• WHAT IS EXPECTED:
Which of the lines below contain the string "where"? Pull each one out of the data.

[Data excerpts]
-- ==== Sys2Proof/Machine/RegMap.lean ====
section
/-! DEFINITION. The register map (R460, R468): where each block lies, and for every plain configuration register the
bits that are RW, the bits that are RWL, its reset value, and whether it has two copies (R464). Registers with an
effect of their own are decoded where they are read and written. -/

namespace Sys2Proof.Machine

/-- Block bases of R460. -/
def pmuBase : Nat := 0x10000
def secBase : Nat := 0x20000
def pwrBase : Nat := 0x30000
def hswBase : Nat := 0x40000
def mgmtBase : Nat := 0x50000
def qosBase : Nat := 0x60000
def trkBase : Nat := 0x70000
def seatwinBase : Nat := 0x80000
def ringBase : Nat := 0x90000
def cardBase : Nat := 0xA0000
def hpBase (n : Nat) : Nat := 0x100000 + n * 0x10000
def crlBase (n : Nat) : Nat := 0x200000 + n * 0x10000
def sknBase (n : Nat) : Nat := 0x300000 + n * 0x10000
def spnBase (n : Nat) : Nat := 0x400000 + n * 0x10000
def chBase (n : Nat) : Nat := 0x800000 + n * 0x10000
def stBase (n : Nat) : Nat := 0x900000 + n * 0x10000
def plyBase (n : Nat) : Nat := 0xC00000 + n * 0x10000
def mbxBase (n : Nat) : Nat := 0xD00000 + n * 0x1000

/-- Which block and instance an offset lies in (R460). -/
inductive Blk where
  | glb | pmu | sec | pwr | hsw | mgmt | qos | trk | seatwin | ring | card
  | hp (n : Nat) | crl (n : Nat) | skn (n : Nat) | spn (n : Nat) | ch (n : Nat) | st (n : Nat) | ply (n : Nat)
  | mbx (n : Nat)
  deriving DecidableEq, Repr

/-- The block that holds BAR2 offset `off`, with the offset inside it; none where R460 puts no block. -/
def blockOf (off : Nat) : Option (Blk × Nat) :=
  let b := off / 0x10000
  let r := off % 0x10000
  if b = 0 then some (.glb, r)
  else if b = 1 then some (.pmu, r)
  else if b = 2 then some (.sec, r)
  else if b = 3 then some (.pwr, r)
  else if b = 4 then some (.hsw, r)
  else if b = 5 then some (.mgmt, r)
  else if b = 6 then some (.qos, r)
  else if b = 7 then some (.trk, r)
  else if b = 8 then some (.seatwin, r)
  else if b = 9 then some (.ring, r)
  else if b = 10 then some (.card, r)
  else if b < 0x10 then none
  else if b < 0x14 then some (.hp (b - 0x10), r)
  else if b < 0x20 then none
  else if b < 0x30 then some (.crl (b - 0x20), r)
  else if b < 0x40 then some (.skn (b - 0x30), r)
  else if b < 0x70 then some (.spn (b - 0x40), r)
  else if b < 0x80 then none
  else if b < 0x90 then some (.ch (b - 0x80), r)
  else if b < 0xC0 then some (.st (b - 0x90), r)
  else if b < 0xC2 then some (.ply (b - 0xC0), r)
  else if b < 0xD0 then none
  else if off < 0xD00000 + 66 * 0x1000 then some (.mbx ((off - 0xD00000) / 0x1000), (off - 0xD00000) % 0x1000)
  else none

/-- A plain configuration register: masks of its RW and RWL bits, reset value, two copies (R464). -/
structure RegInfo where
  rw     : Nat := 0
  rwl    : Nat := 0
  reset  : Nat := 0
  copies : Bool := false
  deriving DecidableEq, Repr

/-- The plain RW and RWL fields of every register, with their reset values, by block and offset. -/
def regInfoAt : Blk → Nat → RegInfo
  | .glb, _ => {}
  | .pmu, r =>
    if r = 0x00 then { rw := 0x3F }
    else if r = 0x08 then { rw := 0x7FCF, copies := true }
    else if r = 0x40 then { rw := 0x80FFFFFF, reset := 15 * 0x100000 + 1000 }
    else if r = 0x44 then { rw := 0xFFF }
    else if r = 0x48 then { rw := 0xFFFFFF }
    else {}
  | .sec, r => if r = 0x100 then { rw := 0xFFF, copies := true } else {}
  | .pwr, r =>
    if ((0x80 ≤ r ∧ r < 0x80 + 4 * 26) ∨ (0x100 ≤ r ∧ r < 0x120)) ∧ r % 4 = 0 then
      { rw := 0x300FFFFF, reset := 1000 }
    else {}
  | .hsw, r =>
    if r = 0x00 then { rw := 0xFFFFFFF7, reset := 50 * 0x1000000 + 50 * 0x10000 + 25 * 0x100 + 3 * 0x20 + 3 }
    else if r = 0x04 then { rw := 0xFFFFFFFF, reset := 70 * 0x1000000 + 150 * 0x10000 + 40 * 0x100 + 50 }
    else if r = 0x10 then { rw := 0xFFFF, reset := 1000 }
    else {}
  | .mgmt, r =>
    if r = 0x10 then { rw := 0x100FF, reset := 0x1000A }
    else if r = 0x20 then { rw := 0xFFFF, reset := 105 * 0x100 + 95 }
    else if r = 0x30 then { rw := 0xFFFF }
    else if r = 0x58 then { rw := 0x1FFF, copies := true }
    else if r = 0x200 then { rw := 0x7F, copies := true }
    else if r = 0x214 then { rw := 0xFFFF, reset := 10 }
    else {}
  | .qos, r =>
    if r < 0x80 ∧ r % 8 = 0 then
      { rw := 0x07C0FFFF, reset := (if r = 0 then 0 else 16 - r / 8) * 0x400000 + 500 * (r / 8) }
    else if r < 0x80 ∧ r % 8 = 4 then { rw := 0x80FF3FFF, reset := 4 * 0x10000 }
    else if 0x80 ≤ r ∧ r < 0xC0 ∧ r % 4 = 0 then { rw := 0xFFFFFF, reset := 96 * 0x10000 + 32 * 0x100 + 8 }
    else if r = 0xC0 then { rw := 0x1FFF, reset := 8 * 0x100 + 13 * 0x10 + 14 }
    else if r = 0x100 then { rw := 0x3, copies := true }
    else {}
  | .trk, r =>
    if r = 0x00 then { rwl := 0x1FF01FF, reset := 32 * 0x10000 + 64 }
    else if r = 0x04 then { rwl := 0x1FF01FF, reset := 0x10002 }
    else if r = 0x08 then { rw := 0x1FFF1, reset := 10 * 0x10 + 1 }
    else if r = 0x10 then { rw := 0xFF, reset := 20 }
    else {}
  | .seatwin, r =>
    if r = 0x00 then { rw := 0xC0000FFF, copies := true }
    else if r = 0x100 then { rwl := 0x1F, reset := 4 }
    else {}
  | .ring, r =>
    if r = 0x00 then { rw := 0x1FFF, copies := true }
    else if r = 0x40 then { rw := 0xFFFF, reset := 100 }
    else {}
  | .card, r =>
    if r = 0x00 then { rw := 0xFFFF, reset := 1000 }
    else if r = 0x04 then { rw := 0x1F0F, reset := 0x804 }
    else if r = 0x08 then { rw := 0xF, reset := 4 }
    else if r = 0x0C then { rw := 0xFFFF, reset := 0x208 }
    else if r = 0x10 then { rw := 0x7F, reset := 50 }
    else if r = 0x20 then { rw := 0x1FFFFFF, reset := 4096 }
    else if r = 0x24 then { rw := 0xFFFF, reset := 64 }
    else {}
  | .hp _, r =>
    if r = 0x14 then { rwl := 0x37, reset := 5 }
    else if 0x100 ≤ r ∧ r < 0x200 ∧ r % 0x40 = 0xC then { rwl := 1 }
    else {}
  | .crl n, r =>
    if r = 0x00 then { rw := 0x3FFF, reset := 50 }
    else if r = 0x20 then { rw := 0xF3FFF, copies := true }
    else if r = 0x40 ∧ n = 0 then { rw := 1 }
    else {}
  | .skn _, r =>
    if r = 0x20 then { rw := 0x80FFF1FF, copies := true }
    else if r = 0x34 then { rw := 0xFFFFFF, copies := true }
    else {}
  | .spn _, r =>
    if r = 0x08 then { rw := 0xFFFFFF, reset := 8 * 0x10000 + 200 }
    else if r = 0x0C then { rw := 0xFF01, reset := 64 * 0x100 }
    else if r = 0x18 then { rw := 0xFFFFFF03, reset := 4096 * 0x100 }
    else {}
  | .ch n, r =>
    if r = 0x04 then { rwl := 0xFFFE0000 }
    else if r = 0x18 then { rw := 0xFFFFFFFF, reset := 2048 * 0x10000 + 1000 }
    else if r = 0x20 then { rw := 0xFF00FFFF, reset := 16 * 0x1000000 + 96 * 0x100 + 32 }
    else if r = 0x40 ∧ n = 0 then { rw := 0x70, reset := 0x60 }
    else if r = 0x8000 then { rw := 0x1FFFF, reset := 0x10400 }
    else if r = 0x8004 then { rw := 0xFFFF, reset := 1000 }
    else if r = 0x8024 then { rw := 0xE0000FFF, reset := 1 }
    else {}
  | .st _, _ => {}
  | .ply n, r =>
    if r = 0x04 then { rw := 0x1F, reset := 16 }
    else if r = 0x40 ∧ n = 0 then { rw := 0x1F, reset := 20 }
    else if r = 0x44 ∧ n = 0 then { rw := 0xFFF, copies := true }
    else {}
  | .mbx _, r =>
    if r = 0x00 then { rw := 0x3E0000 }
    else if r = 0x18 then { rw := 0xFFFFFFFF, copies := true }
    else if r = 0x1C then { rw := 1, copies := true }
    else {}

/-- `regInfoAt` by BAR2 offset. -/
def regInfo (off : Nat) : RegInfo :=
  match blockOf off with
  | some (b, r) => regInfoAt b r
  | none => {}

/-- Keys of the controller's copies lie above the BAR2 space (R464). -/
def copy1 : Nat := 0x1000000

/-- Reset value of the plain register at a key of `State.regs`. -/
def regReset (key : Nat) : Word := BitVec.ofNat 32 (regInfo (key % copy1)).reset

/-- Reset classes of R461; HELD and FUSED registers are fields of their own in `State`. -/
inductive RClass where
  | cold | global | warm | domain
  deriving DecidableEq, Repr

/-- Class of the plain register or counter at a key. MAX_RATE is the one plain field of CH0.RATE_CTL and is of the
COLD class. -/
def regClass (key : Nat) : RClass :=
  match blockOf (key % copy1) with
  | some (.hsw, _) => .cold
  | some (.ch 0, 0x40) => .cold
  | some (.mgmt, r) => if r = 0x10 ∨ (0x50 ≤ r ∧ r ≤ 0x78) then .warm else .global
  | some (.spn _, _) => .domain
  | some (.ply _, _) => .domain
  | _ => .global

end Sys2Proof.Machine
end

• ANSWER TO THE PROBLEM:
/-! DEFINITION. The register map (R460, R468): where each block lies, and for every plain configuration register the
effect of their own are decoded where they are read and written. -/
inductive Blk where
/-- The block that holds BAR2 offset `off`, with the offset inside it; none where R460 puts no block. -/
structure RegInfo where
inductive RClass where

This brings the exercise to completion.